The effect of the Earths gravity on the "lift" or head pressure is fairly simple; for every vertical foot of distance the pump moves the water you are adding one foot of head pressure so the ratio is a 1:1 ratio. The effects of the friction, caused by water as it travels through your hose or pipes, on the total head pressure is a little more difficult to calculate especially as there are slight variations in pipe friction in different hose materials and the smoothness of the inner bore. Basically. for every ten feet of pipe through which the water has to travel travel horizontally will contribute 1 foot of head height; the ratio of the pipe friction loss is a 10:1 ratio.

Plumbing fixtures and bends and corners in your hose also increase the total head you must calculate to ensure the proper final volume from your pump. Every corner with a 90 degree elbow in your plumbing will add 1 foot of head pressure  with a 1:1 ratio. 45 degree elbows, tees and even insert couplers can all have an impact on the final flow.

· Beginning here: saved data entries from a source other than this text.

-- ==== Sys2Proof/Machine/Herd.lean ====
section
/-! DEFINITION. The herd (R230 to R250): ring frames, delay compensation, loss and reversal, joining, steps of herd time, and cue
slots. -/
namespace Sys2Proof.Machine

/-- Change the herd beyond its registers. -/
def Dev.hdUpd (d : Dev) (f : HerdSt → HerdSt) : Dev := { d with herd := f d.herd }
/-- Ring B or ring A. -/
def Dev.ring (d : Dev) (b : Bool) : RingSt := if b then d.herd.b else d.herd.a
/-- Change ring B or ring A. -/
def Dev.updRing (d : Dev) (b : Bool) (f : RingSt → RingSt) : Dev :=
  d.hdUpd (fun h => if b then { h with b := f h.b } else { h with a := f h.a })
/-- Set a flag of HERD_FLAGS. -/
def herdFlag (n : Nat) (d : Dev) : Dev := d.setBit Reg.HERD_FLAGS n
/-- The rings that the image gives the device (R233). -/
def hasRing (d : Dev) (b : Bool) : Bool := d.bit Reg.HERD_STATUS (if b then 9 else 8)
/-- The HERD record is in force: the image is loaded, or the device is in deep standby, where the herd goes on (R561).
DEDUCED, log entry 39. -/
def herdSet (d : Dev) : Bool := d.bit Reg.IMAGE_STATUS 0 || 5 ≤ d.pwr
/-- RINGS 0 (R233). -/
def ringless (d : Dev) : Bool := d.fld Reg.HERD_STATUS 9 8 == 0
/-- A ring time master. -/
def isMaster (d : Dev) : Bool := herdRole d != 0
/-- DEV_INDEX. -/
def devIndex (d : Dev) : Nat := d.fld Reg.HERD_STATUS 23 16
/-- An input delivers good frames (A_OK, B_OK). -/
def ringOk (d : Dev) (b : Bool) : Bool := d.bit Reg.HERD_STATUS (if b then 3 else 2)
/-- The source ring (R238). -/
def sourceB (d : Dev) : Bool := d.bit Reg.HERD_STATUS 4

/-! ### Frames (R235, R247, R259) -/

/-- A herd frame without SOF, CRC and EOF (R235); `res1` and `res2` are its reserved bytes 34 and 109, which a forwarder leaves as they are. -/
structure HFrame where
  ver : Nat := 1
  master : Nat := 0
  hops : Nat := 0
  id : Nat := 0
  ht : Nat := 0
  corr : Nat := 0
  flags : Nat := 0
  span : Nat := 0
  epoch : Nat := 0
  ltype : Nat := 0
  lseq : Nat := 0
  lturn : Nat := 0
  res1 : List Byte := [0, 0]
  res2 : List Byte := List.replicate 11 0
  cues : List (List Byte) := List.replicate 4 (List.replicate 14 0)
  census : List Byte := List.replicate 13 0
  deriving DecidableEq, Repr

/-- n bytes of a frame from offset o, where byte 0 is SOF. -/
def hbytes (f : List Byte) (o n : Nat) : List Byte := (f.drop (o - 1)).take n
/-- The fields of bytes 1 to 123 of a frame. -/
def hparse (f : List Byte) : HFrame :=
  let n (o k : Nat) : Nat := leNat (hbytes f o k)
  { ver := n 1 1, master := n 2 1, hops := n 3 1, id := n 4 4, ht := n 8 8, corr := n 16 4, flags := n 20 2, span := n 22 2,
    epoch := n 24 8, ltype := n 32 1, lseq := n 33 1, res1 := hbytes f 34 2, lturn := n 36 4,
    res2 := hbytes f 109 11,
    cues := (List.range 4).map (fun i => hbytes f (40 + 14 * i) 14), census := hbytes f 96 13 }
/-- CRC-32C of bytes (R103). -/
def crc32c (b : List Byte) : Nat := (b.foldl (fun c x => crc32cByte c x.toNat) 0xFFFFFFFF).toNat ^^^ 0xFFFFFFFF
/-- Bytes 1 to 123 of a frame. -/
def hbuild (f : HFrame) : List Byte :=
  let b := natBytes 1 f.ver ++ natBytes 1 f.master ++ natBytes 1 f.hops ++ natBytes 4 f.id ++ natBytes 8 f.ht ++ natBytes 4 f.corr ++
    natBytes 2 f.flags ++ natBytes 2 f.span ++ natBytes 8 f.epoch ++ natBytes 1 f.ltype ++ natBytes 1 f.lseq ++ f.res1 ++
    natBytes 4 f.lturn ++ f.cues.flatten ++ f.census ++ f.res2
  b ++ natBytes 4 (crc32c b)
/-- A good frame: its code groups, its CRC and VER (R236). -/
def hgood (code : Bool) (f : List Byte) : Bool :=
  !code && f.length == 123 && crc32c (f.take 119) == leNat (hbytes f 120 4) && (f.getD 0 0).toNat % 16 == 1

/-- VALID of an entry. -/
def entValid (cue : Bool) (e : List Byte) : Bool := (e.getD (if cue then 1 else 0) 0).getLsbD 0
/-- PASSED of an entry. -/
def entPassed (cue : Bool) (e : List Byte) : Bool := (e.getD (if cue then 1 else 0) 0).getLsbD 2
/-- ORIGIN of an entry. -/
def entOrigin (e : List Byte) : Nat := (e.getD 2 0).toNat
/-- PASSED sets. -/
def entPass (cue : Bool) (e : List Byte) : List Byte := e.modify (if cue then 1 else 0) (· ||| 4)
/-- A cue entry (R247). -/
def cueEntry (slot : Nat) (cancel : Bool) (origin seq arg l : Nat) : List Byte :=
  natBytes 1 slot ++ natBytes 1 (if cancel then 3 else 1) ++ natBytes 1 origin ++ natBytes 1 seq ++ natBytes 2 arg ++ natBytes 8 l
/-- A census entry (R259). -/
def cenEntry (groups origin id t : Nat) : List Byte := natBytes 1 1 ++ natBytes 1 groups ++ natBytes 1 origin ++ natBytes 2 id ++ natBytes 8 t

/-- An entry goes into the first free entry of its kind, if there is one (R245). -/
def putEntry (cue : Bool) (e : List Byte) (f : HFrame) : Option HFrame :=
  if cue then
    match f.cues.findIdx? (fun x => !entValid true x) with
    | some i => some { f with cues := f.cues.set i e }
    | none => none
  else if entValid false f.census then none else some { f with census := e }

/-- The outgoing queue gives its entries to a frame of ring b: each goes into 3 frames of each ring (R245). -/
def giveEntries (b : Bool) (f : HFrame) (d : Dev) : HFrame × Dev :=
  let step (a : HFrame × List OutEntry) (e : OutEntry) : HFrame × List OutEntry :=
    if (if b then e.leftB else e.leftA) = 0 then (a.1, a.2 ++ [e])
    else match putEntry e.cue e.bytes a.1 with
      | some g =>
        let e := if b then { e with leftB := e.leftB - 1 } else { e with leftA := e.leftA - 1 }
        (g, if e.leftA + e.leftB = 0 then a.2 else a.2 ++ [e])
      | none => (a.1, a.2 ++ [e])
  let (f, q) := d.herd.queue.foldl step (f, [])
  (f, d.hdUpd (fun h => { h with queue := q }))
/-- Queue a broadcast entry for every ring of the device. -/
def queueEntry (cue : Bool) (e : List Byte) (d : Dev) : Dev :=
  d.hdUpd (fun h => { h with queue := h.queue ++
    [{ cue := cue, bytes := e, leftA := if hasRing d false then 3 else 0, leftB := if hasRing d true then 3 else 0 }] })

/-- The link fields of a frame that leaves on ring b at t (1/16 ns): an answer that is owed, else a request in every 16th frame (R237).
DEDUCED, log entry 87. -/
def giveLink (b : Bool) (t : Nat) (f : HFrame) (d : Dev) : HFrame × Dev :=
  let r := d.ring b
  let n := r.sent
  let d := d.updRing b (fun r => { r with sent := (r.sent + 1) % 16 })
  match r.rsp with
  | some (q, t2) => ({ f with ltype := 2, lseq := q, lturn := (t - t2) % 2 ^ 32 }, d.updRing b (fun r => { r with rsp := none }))
  | none =>
    if n = (if b then 8 else 0) && hasRing d false && hasRing d true then
      let q := (d.herd.lseq + 1) % 256
      ({ f with ltype := 1, lseq := q, lturn := 0 }, (d.updRing b (fun r => { r with req := some (q, t) })).hdUpd (fun h => { h with lseq := q }))
    else ({ f with ltype := 0, lseq := 0, lturn := 0 }, d)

If you install a pump 40 feet away from the top of your waterfall which is 6 feet above the pump and the tubing is a single run of 40 feet horizontally then you add 4 feet of head for the tubing length (the 10:1 ratio) to the 6 foot differnetial between the pump location and the final height of the waterfall so your final total dynamic head calculation would be 10 feet. This means your final volume of water flow in this water feature or application would be the volume of flow on the performance curve that equaled the gallons per hour at 16 feet. This volume will certainly be much less than the initial volume the pump can move at an open flow or a zero head.

If in the above example your 40 feet of horizontal tubing run also required 3 elbows of 90 degrees then an additional 3 feet of theoretical head would be added and your final flow result would be at 19 feet on the performance curve of the pump. In this example you would want to choose a pump that has the desired GPH rating at 9 feet of head pressure.  Tubing size is also an important factor in accounting for head pressure loss, in general you should never reduce the diameter of the tubing below what the output size of the pump is, this will drastically increase head pressure, and reduce pump performance.  For maximum pump performance, using the largest tubing that is practical is the best choice. A best practice is to use a hose with an inner diameter that is the same as your pumps outlet fitting.